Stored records
◆ ◆ ◆ ◆
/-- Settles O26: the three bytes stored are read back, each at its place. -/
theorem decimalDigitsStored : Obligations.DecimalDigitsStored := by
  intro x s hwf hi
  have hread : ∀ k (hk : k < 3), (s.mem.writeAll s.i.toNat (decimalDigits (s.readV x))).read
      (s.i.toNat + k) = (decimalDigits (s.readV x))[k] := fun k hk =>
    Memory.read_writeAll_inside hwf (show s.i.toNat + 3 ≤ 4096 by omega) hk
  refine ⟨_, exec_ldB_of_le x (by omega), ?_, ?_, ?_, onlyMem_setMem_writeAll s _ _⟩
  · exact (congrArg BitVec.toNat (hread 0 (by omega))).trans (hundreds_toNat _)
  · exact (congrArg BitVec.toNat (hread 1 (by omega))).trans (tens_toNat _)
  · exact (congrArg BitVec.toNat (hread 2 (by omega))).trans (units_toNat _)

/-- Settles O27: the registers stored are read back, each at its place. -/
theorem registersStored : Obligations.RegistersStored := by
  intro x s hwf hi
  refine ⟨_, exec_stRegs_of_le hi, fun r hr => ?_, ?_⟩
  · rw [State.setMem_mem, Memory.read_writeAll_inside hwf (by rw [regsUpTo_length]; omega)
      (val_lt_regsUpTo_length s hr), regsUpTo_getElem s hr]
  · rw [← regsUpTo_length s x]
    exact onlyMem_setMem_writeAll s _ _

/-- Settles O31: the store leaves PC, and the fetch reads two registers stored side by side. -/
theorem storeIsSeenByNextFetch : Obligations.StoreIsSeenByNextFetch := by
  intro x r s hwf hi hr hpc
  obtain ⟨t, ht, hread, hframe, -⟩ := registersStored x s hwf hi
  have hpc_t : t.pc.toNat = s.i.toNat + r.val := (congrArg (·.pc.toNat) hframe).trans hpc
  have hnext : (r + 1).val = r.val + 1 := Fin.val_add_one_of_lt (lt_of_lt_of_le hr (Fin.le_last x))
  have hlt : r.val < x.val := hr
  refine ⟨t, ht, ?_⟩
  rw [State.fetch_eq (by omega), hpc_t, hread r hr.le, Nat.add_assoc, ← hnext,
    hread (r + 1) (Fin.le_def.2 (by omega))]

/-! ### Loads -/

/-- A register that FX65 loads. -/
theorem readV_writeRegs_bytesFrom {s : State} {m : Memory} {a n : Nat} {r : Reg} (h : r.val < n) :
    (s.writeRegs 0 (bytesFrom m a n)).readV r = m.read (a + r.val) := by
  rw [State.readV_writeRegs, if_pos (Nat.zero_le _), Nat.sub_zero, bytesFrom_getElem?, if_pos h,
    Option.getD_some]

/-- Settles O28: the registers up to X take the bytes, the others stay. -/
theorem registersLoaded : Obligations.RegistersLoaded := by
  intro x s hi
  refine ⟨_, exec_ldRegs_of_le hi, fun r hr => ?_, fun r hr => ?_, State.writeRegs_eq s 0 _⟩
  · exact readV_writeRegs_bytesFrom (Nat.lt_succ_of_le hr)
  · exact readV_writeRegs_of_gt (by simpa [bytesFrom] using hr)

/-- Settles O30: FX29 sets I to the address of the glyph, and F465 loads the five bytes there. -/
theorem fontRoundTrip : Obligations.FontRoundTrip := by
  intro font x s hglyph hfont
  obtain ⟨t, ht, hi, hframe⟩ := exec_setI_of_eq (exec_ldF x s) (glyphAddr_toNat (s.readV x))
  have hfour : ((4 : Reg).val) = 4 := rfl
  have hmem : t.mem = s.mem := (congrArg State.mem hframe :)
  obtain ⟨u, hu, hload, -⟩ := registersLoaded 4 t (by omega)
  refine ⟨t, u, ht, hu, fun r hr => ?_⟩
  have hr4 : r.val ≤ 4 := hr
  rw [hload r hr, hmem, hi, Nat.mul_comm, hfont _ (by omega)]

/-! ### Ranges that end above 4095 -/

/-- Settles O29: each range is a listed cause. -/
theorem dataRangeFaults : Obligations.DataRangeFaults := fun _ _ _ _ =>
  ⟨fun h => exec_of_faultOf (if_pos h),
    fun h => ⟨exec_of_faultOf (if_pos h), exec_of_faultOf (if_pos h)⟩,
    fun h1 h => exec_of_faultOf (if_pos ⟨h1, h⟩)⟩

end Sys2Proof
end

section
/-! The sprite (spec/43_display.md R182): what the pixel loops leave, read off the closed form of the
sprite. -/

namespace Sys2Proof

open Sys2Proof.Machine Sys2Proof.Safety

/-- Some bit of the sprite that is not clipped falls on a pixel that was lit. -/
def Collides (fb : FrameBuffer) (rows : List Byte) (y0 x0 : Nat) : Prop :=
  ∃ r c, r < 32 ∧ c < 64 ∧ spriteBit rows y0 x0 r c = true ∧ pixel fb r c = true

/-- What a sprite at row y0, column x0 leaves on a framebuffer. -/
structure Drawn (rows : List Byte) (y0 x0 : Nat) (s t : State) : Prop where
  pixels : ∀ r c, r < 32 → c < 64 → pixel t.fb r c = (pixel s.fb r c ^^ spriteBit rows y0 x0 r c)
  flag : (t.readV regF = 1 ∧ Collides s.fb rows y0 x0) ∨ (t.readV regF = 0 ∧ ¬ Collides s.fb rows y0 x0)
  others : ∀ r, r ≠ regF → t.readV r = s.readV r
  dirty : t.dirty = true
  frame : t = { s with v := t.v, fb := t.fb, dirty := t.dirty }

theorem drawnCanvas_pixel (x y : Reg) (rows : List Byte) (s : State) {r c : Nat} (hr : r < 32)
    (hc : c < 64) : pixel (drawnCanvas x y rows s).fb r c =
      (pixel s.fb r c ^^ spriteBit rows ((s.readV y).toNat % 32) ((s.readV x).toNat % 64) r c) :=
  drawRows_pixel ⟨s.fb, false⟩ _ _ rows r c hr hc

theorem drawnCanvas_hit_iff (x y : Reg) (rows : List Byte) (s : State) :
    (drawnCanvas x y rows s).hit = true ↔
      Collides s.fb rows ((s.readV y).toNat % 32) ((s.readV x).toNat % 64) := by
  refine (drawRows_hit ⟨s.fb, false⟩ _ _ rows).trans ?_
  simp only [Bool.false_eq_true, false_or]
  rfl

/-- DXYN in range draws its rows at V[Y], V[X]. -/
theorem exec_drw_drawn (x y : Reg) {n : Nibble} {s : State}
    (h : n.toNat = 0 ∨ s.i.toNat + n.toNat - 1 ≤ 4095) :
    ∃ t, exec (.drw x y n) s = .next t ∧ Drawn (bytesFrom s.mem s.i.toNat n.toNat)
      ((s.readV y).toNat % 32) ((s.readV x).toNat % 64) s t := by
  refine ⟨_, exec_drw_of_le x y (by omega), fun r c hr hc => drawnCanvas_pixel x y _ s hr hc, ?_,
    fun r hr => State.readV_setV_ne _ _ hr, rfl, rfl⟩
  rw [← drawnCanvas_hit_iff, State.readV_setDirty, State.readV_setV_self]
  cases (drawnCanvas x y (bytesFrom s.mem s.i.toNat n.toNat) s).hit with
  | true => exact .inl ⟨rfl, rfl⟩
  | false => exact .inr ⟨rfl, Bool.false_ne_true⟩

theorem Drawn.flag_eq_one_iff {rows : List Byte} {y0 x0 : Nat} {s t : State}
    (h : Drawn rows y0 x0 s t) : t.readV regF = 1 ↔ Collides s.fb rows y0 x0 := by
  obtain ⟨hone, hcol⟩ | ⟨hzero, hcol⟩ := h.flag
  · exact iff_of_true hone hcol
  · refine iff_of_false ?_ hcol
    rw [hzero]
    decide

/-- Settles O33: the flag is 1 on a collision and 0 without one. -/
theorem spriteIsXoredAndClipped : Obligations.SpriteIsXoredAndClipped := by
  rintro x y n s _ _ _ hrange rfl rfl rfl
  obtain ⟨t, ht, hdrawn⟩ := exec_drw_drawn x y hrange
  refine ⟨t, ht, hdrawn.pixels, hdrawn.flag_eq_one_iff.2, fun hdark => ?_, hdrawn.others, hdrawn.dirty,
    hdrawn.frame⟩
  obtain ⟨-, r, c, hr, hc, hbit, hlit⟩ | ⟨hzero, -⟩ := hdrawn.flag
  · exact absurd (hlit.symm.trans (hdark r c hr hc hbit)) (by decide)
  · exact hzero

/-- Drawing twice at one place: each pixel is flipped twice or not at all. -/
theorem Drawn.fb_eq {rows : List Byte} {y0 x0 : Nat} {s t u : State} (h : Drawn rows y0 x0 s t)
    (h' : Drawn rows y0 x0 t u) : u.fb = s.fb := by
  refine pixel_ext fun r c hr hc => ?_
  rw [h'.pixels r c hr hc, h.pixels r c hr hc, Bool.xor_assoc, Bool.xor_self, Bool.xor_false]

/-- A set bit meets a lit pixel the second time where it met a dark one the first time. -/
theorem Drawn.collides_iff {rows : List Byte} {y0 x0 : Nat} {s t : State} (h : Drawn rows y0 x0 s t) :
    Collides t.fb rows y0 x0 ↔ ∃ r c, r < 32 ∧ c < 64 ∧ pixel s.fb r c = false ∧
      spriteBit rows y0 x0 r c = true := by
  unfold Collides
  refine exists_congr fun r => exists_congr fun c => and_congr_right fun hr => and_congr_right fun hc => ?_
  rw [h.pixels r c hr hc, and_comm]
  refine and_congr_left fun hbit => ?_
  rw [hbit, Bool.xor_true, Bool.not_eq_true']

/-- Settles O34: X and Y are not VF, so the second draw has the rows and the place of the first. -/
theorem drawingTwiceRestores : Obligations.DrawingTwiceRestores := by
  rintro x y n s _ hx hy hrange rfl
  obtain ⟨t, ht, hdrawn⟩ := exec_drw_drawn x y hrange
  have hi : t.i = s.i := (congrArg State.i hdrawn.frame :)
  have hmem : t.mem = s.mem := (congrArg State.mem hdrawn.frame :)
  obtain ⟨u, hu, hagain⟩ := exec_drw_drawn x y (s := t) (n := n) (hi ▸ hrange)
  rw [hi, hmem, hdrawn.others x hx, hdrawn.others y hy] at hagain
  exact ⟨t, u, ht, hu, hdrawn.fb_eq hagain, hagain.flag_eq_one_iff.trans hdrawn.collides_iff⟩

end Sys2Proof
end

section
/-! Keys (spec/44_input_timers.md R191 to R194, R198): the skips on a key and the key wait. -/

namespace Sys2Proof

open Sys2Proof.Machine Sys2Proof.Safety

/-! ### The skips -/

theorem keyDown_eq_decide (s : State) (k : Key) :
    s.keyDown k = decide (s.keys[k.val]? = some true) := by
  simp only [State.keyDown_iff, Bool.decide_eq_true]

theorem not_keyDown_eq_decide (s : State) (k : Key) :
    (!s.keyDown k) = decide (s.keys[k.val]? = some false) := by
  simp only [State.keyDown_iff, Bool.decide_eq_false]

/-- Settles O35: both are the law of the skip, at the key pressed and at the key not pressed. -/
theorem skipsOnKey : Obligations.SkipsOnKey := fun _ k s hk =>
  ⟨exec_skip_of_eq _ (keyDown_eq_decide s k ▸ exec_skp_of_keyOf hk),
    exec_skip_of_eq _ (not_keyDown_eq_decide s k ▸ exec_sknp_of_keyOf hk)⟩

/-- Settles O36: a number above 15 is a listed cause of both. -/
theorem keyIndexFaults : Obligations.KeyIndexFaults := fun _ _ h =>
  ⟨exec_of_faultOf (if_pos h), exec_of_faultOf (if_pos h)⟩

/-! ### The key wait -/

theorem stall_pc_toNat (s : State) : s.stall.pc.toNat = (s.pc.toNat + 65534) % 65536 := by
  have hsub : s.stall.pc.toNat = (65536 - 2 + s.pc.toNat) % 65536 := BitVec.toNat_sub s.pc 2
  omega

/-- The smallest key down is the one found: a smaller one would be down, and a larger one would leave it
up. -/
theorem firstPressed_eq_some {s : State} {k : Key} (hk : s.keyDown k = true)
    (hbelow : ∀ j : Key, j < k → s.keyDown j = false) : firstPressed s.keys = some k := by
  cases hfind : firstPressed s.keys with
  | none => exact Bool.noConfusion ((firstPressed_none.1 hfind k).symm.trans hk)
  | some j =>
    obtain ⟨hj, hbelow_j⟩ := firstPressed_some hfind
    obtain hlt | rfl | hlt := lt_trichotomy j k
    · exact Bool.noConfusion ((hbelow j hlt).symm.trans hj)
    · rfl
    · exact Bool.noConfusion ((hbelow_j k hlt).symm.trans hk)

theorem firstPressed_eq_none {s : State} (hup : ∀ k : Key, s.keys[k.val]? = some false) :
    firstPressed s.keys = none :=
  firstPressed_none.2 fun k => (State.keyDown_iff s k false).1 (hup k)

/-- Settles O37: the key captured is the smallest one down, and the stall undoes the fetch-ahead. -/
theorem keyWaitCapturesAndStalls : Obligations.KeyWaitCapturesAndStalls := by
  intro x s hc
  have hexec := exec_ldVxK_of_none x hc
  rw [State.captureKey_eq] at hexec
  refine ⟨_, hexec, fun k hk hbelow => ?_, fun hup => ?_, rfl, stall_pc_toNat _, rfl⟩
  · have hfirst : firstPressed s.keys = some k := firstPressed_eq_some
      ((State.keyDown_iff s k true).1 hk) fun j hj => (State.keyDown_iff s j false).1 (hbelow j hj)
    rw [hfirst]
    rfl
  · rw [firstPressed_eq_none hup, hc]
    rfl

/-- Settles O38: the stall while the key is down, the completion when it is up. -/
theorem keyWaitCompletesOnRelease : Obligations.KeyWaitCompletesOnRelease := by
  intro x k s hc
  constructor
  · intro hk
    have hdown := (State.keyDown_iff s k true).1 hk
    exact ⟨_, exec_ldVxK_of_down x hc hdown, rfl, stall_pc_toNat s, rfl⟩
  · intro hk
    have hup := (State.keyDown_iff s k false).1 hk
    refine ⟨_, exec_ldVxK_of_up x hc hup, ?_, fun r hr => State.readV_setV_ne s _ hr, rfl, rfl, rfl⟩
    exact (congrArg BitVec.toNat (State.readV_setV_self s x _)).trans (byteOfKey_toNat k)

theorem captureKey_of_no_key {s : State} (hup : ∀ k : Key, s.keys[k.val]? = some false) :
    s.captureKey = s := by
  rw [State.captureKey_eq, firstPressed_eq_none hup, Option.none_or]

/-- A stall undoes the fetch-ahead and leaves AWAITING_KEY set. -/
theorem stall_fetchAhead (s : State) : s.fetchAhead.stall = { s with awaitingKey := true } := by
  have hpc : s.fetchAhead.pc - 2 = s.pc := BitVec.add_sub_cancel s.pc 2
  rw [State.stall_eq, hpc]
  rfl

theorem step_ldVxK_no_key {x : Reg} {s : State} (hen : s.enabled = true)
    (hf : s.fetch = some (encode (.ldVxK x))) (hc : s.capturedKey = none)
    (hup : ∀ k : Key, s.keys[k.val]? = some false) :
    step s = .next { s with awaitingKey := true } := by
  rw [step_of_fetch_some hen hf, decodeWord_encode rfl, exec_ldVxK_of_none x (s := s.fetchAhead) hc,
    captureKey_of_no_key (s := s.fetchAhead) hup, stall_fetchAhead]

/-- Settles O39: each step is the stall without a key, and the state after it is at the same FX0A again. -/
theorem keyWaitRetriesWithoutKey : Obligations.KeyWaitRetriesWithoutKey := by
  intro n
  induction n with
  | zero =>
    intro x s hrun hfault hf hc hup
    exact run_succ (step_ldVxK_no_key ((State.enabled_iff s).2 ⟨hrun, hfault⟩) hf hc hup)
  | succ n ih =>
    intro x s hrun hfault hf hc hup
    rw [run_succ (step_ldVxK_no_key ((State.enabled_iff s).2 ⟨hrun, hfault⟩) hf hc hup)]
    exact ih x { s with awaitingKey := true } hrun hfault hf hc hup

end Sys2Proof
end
◆ ◆ ◆ ◆
Problem - When you find a line in the records that contains the word "symm", copy it.

Answer space -
  · exact absurd (hlit.symm.trans (hdark r c hr hc hbit)) (by decide)
  | none => exact Bool.noConfusion ((firstPressed_none.1 hfind k).symm.trans hk)
    · exact Bool.noConfusion ((hbelow j hlt).symm.trans hj)
    · exact Bool.noConfusion ((hbelow_j k hlt).symm.trans hk)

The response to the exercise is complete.